- [Try it] Every line in the data below from the one containing "y with stores" down to the one containing "def execLdW (x", both included, must be retyped exactly; no other line is to appear.

Records excerpted from a collection
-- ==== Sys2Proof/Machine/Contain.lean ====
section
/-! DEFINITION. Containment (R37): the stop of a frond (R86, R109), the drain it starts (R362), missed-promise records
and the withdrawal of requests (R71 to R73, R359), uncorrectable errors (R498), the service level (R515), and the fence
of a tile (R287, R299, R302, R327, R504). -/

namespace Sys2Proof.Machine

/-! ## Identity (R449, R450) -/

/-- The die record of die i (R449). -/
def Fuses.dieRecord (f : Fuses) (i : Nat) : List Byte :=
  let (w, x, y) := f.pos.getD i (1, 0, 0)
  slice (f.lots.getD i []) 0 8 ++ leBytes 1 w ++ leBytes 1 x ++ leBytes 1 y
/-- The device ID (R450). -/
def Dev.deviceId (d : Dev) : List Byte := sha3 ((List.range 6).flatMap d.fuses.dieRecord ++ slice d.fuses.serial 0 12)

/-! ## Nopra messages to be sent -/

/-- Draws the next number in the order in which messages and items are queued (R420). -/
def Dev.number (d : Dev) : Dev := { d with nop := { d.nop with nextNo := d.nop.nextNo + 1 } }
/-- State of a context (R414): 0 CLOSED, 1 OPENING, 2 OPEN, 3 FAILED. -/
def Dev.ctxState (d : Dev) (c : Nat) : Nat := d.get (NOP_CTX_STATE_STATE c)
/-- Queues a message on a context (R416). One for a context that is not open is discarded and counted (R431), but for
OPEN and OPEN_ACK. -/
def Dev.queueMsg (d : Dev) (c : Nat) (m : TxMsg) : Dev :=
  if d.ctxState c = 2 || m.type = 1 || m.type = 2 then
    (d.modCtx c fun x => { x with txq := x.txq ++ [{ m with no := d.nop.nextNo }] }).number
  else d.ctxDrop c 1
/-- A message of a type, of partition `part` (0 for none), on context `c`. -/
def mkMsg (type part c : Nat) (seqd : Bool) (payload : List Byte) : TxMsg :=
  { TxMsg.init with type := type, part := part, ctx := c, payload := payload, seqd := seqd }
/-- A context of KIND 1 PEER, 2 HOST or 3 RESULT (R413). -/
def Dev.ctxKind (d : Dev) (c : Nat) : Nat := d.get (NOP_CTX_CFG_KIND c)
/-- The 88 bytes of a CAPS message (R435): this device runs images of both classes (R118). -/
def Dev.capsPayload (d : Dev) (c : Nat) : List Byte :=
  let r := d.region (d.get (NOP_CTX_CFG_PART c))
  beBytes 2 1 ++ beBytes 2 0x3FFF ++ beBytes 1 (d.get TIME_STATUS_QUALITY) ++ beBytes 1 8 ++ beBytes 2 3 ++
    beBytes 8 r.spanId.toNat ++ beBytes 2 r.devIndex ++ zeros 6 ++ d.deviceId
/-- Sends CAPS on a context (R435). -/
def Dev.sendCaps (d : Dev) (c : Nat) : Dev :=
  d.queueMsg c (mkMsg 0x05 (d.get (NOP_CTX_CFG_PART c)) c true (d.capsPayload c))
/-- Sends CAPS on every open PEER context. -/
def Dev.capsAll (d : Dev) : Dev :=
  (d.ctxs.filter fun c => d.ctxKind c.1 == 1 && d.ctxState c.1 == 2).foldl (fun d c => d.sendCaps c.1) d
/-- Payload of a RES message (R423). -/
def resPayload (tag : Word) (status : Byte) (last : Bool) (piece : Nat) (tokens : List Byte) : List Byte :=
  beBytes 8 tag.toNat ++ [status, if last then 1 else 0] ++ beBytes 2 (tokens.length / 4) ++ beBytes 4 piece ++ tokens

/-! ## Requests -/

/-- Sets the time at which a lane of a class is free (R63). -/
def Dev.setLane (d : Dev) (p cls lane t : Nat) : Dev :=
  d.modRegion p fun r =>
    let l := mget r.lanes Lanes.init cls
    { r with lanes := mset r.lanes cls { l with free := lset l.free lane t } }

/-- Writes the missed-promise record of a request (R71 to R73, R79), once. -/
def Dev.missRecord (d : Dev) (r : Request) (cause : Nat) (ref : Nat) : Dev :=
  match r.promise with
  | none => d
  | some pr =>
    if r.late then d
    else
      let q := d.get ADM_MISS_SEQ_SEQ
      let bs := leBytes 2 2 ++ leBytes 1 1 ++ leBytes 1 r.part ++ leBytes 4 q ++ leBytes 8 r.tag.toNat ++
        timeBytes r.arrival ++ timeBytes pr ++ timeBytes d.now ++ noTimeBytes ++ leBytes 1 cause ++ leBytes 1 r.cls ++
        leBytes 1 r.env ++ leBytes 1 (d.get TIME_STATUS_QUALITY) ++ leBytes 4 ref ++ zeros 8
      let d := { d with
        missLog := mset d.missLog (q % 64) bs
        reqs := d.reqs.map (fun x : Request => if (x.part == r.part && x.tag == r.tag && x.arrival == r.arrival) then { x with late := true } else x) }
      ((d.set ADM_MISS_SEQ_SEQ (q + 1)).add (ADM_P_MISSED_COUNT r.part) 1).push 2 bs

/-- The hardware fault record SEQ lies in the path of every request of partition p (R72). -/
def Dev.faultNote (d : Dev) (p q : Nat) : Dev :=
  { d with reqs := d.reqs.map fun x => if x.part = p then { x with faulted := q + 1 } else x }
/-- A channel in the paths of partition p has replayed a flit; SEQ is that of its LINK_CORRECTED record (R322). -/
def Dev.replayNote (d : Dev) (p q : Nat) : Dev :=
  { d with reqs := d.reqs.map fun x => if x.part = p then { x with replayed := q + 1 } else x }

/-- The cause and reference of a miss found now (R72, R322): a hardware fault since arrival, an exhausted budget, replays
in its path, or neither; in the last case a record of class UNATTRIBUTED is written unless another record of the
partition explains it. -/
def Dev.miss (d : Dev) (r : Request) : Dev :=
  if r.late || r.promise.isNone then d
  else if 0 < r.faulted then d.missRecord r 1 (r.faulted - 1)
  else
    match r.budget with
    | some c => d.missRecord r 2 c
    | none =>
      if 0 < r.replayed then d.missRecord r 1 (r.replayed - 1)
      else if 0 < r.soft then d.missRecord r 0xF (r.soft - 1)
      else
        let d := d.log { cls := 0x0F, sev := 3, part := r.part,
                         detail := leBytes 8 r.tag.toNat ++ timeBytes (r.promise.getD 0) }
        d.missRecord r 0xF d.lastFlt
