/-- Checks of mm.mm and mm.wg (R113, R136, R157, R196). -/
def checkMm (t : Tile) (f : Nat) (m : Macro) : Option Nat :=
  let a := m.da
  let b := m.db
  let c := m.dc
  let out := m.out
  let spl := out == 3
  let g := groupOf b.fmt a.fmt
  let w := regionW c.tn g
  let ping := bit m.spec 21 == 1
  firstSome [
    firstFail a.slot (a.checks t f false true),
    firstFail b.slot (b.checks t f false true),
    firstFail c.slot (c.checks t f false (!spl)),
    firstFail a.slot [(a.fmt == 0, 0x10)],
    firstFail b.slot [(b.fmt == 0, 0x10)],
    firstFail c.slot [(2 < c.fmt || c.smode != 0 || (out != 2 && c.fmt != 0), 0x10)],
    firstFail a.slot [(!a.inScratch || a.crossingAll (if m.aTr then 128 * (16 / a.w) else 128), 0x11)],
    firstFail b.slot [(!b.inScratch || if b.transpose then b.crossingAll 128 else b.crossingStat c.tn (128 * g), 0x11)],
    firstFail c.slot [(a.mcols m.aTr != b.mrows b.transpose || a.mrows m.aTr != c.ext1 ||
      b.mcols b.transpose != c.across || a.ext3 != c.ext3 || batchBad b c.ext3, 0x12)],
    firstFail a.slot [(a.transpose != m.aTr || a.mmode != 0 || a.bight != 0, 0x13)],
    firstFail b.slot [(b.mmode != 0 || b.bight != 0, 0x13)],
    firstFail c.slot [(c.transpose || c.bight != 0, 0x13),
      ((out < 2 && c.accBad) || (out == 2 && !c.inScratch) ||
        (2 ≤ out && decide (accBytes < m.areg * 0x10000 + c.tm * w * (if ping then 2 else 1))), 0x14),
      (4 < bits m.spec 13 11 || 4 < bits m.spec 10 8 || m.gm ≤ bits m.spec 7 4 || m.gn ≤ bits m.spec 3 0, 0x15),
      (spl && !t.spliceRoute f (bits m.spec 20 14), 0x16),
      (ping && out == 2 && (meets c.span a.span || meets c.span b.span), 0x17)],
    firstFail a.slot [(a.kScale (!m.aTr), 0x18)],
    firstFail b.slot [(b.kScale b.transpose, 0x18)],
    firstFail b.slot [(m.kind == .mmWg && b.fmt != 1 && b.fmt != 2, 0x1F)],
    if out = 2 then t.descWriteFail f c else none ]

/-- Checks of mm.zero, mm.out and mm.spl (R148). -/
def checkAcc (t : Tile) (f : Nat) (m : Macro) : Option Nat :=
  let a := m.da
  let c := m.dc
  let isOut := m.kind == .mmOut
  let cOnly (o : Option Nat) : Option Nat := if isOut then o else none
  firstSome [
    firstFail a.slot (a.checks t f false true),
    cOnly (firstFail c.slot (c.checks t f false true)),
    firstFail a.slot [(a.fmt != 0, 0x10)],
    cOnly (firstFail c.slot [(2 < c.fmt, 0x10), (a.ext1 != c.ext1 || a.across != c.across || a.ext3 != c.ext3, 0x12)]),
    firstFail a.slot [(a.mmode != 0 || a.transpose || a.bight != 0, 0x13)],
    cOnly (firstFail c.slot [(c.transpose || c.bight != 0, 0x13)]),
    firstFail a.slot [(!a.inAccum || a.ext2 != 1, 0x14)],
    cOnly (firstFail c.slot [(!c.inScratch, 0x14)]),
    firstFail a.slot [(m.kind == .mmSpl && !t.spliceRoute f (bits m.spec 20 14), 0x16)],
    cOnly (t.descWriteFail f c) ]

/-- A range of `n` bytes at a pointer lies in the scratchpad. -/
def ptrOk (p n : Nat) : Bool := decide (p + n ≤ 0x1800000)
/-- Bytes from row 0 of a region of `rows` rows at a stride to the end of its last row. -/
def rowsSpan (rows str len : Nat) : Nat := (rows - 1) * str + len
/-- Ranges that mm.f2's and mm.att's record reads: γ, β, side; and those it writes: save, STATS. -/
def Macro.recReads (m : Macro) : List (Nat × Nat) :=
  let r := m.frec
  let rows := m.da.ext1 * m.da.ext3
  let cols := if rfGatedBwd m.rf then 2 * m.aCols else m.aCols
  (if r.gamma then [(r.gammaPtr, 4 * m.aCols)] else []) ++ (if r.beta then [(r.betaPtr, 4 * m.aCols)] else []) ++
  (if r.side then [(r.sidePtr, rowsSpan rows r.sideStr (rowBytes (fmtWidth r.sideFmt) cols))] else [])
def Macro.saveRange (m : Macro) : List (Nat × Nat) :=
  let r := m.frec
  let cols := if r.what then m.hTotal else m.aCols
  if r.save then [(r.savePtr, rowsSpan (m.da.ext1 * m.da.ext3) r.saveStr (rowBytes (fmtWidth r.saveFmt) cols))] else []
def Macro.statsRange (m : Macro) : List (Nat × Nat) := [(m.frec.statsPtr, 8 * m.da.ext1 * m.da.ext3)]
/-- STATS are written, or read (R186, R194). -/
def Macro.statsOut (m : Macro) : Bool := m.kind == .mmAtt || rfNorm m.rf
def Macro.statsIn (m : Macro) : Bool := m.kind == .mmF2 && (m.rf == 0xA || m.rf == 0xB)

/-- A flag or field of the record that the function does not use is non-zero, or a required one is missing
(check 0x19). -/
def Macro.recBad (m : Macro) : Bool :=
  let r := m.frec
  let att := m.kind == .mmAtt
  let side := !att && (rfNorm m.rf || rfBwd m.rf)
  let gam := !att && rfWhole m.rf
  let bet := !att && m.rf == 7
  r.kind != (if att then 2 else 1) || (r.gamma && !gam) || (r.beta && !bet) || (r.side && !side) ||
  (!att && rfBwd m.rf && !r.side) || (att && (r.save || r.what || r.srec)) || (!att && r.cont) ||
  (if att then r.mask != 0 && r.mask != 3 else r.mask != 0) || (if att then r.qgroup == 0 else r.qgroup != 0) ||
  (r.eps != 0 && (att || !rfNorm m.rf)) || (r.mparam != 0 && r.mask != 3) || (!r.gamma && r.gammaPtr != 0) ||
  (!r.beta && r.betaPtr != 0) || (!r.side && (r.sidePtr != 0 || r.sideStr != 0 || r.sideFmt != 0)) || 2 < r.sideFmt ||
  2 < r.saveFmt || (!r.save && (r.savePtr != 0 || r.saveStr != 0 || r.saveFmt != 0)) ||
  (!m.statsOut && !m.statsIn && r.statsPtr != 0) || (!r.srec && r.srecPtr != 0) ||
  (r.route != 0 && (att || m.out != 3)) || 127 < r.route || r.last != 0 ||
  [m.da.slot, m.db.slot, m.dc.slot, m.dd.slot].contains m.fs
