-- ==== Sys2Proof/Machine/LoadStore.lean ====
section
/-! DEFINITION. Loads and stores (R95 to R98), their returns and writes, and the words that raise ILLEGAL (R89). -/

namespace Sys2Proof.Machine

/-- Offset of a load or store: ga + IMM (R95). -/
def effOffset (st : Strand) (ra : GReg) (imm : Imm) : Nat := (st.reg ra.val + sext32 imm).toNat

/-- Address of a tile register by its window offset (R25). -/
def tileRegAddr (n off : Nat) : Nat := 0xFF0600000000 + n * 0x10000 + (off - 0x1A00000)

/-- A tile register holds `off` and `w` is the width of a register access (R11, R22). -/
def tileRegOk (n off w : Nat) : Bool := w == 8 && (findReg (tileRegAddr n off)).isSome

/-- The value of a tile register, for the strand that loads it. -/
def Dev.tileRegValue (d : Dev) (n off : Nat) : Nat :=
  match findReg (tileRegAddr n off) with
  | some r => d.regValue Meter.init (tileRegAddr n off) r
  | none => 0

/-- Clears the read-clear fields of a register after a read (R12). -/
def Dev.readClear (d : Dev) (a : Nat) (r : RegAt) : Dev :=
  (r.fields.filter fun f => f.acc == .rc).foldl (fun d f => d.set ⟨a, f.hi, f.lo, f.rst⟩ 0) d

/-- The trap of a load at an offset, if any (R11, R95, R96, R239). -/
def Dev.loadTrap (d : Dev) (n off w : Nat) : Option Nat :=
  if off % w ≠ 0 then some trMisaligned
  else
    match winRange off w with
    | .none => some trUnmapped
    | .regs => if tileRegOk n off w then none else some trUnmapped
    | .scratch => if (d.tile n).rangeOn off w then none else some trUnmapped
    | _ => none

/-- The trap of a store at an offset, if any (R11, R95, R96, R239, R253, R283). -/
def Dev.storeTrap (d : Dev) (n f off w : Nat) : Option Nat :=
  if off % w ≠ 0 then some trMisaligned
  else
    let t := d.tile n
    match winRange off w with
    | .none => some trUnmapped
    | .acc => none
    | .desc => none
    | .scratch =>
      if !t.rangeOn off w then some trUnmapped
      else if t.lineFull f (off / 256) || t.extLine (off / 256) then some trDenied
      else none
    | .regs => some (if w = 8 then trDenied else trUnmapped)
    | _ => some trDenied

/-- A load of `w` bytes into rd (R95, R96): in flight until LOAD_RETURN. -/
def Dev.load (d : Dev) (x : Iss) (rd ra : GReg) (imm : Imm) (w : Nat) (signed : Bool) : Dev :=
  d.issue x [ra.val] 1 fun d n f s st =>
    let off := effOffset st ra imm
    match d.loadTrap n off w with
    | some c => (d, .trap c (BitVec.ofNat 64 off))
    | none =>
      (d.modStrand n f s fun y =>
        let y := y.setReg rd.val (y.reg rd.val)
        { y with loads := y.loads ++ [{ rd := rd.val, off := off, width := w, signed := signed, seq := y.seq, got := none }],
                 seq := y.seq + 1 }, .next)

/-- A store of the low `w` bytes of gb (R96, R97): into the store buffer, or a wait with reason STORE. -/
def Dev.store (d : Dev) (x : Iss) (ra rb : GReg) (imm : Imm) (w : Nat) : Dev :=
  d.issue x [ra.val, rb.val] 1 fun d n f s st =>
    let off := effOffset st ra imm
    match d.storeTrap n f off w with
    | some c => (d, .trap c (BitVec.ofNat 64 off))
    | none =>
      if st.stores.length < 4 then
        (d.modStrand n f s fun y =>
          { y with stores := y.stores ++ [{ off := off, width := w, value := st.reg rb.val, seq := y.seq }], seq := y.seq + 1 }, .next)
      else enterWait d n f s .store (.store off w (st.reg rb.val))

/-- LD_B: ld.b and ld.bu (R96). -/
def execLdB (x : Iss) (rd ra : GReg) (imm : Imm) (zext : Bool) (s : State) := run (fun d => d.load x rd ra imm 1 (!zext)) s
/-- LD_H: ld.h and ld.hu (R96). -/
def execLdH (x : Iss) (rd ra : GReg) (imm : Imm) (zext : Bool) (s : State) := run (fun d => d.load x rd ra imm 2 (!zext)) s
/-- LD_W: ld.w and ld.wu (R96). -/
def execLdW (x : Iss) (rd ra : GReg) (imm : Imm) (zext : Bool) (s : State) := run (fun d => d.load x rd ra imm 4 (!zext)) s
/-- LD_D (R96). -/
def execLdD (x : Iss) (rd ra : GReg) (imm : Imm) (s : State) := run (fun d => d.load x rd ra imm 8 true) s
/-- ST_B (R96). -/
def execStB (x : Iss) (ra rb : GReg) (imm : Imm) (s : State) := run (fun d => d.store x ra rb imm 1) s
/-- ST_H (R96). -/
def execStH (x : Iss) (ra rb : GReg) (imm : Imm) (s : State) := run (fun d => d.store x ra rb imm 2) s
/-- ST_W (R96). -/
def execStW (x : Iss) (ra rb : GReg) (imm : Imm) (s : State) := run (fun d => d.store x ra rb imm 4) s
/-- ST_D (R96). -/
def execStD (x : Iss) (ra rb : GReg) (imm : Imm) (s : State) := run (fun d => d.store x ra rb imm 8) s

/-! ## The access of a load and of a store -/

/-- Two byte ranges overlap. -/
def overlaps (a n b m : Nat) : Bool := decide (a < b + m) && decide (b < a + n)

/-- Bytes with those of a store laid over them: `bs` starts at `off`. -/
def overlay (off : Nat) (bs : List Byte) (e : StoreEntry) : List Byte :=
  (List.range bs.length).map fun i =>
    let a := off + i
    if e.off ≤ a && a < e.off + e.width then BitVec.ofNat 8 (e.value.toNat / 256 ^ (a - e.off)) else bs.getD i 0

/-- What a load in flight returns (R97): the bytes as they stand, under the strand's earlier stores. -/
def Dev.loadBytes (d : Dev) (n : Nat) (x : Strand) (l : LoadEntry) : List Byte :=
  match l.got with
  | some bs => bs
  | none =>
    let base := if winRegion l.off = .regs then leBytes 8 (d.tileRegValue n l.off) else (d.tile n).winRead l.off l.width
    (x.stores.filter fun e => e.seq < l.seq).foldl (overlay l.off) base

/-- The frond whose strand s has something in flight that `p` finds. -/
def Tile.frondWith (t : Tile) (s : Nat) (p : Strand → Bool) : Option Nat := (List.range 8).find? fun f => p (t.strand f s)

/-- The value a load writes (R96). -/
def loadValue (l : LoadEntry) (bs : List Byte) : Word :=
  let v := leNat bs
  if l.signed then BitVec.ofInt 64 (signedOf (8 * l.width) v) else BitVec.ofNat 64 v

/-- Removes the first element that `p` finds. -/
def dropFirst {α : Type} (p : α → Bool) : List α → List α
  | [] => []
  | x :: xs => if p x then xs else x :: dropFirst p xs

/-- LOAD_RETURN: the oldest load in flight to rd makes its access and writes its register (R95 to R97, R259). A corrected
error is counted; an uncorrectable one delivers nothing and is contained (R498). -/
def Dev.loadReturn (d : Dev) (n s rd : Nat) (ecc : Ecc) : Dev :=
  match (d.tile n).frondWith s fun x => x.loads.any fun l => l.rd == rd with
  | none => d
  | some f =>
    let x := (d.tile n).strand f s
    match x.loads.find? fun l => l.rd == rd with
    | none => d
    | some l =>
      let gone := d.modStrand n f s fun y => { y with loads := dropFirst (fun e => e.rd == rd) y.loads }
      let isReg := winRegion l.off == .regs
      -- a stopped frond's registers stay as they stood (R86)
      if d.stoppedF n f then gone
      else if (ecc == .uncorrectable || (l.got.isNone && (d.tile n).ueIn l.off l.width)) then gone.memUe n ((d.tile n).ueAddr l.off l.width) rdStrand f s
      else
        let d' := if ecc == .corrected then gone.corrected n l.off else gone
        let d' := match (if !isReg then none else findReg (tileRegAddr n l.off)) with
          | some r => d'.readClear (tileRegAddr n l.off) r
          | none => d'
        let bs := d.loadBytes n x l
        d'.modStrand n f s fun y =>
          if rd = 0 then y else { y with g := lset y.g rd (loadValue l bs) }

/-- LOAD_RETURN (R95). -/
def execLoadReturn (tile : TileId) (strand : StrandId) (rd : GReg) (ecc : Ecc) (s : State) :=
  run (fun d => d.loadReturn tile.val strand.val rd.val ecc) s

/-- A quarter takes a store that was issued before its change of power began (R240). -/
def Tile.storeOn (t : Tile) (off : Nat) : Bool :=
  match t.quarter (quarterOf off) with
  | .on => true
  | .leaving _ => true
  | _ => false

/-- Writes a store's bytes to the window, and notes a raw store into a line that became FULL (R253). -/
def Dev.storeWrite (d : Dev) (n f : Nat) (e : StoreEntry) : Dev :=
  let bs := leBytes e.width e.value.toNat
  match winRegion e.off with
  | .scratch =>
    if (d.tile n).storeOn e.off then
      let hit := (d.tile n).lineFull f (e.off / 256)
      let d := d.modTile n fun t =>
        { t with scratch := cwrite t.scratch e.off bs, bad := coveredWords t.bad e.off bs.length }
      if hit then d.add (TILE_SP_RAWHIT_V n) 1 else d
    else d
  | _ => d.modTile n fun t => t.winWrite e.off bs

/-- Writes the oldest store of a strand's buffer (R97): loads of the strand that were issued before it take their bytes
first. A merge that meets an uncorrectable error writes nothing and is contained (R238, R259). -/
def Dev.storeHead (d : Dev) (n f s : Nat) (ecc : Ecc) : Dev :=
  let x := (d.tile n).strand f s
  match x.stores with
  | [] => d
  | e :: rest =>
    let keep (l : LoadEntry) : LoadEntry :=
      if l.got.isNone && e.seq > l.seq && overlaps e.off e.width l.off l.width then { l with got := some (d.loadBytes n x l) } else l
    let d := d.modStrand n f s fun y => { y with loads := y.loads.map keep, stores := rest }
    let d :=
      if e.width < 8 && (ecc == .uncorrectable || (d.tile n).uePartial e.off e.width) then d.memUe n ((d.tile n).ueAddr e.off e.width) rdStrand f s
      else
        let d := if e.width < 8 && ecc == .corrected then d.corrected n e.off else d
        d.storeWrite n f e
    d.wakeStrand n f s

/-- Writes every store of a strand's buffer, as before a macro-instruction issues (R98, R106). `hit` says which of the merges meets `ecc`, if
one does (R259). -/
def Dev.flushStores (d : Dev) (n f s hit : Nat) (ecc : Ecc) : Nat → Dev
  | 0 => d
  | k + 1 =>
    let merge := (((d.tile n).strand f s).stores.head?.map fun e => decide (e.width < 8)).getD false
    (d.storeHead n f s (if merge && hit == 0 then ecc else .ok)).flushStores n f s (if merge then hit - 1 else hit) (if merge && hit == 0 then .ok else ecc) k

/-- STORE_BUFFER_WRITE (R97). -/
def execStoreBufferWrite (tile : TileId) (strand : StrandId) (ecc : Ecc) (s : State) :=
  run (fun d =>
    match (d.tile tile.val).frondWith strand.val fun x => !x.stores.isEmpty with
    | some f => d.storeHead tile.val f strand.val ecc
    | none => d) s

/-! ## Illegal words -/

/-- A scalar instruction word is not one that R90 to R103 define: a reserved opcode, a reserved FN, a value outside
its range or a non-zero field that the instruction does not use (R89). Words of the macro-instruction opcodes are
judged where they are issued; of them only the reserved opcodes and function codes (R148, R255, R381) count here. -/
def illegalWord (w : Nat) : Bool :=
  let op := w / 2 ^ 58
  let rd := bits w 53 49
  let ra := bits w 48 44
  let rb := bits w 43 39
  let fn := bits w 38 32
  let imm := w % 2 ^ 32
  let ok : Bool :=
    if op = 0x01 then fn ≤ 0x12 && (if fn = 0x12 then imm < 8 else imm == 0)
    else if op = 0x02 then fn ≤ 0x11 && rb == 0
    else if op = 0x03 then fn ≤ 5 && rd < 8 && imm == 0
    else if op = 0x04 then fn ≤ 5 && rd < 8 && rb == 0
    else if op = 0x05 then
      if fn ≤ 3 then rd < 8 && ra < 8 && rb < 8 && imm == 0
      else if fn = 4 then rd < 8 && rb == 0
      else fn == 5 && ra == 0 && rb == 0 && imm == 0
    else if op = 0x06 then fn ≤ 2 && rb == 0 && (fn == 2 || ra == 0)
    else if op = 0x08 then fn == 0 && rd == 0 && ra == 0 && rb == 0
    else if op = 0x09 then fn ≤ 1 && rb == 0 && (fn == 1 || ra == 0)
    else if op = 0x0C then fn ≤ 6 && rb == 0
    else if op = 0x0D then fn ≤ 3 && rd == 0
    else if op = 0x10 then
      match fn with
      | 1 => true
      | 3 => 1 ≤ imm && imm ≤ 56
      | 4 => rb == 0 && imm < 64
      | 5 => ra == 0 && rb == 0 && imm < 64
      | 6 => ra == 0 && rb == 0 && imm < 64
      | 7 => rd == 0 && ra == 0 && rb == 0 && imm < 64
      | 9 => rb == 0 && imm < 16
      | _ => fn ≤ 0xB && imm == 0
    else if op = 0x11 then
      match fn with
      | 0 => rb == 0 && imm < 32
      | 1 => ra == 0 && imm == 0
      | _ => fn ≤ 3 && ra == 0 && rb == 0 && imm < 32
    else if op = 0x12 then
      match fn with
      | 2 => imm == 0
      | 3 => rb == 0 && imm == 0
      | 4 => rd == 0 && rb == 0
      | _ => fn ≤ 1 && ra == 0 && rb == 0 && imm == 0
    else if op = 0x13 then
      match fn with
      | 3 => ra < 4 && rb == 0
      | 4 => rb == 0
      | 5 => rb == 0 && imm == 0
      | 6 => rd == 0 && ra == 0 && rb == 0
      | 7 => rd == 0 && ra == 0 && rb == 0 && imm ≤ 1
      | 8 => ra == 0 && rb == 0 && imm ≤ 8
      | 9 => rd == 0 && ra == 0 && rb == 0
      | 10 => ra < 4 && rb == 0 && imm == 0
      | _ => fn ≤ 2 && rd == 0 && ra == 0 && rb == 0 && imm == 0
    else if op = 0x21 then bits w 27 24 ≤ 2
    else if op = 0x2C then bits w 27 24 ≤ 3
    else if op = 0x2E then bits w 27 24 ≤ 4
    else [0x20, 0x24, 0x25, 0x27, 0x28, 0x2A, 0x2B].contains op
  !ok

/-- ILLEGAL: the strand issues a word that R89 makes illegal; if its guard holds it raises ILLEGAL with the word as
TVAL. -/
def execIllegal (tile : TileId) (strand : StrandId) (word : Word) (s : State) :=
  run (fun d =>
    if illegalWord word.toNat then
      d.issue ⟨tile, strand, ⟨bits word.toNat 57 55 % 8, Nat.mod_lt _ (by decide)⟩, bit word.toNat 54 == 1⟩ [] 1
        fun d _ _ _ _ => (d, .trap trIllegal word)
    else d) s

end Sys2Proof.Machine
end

- [Answer for the task]
          { y with stores := y.stores ++ [{ off := off, width := w, value := st.reg rb.val, seq := y.seq }], seq := y.seq + 1 }, .next)
      else enterWait d n f s .store (.store off w (st.reg rb.val))

/-- LD_B: ld.b and ld.bu (R96). -/
def execLdB (x : Iss) (rd ra : GReg) (imm : Imm) (zext : Bool) (s : State) := run (fun d => d.load x rd ra imm 1 (!zext)) s
/-- LD_H: ld.h and ld.hu (R96). -/
def execLdH (x : Iss) (rd ra : GReg) (imm : Imm) (zext : Bool) (s : State) := run (fun d => d.load x rd ra imm 2 (!zext)) s
/-- LD_W: ld.w and ld.wu (R96). -/
def execLdW (x : Iss) (rd ra : GReg) (imm : Imm) (zext : Bool) (s : State) := run (fun d => d.load x rd ra imm 4 (!zext)) s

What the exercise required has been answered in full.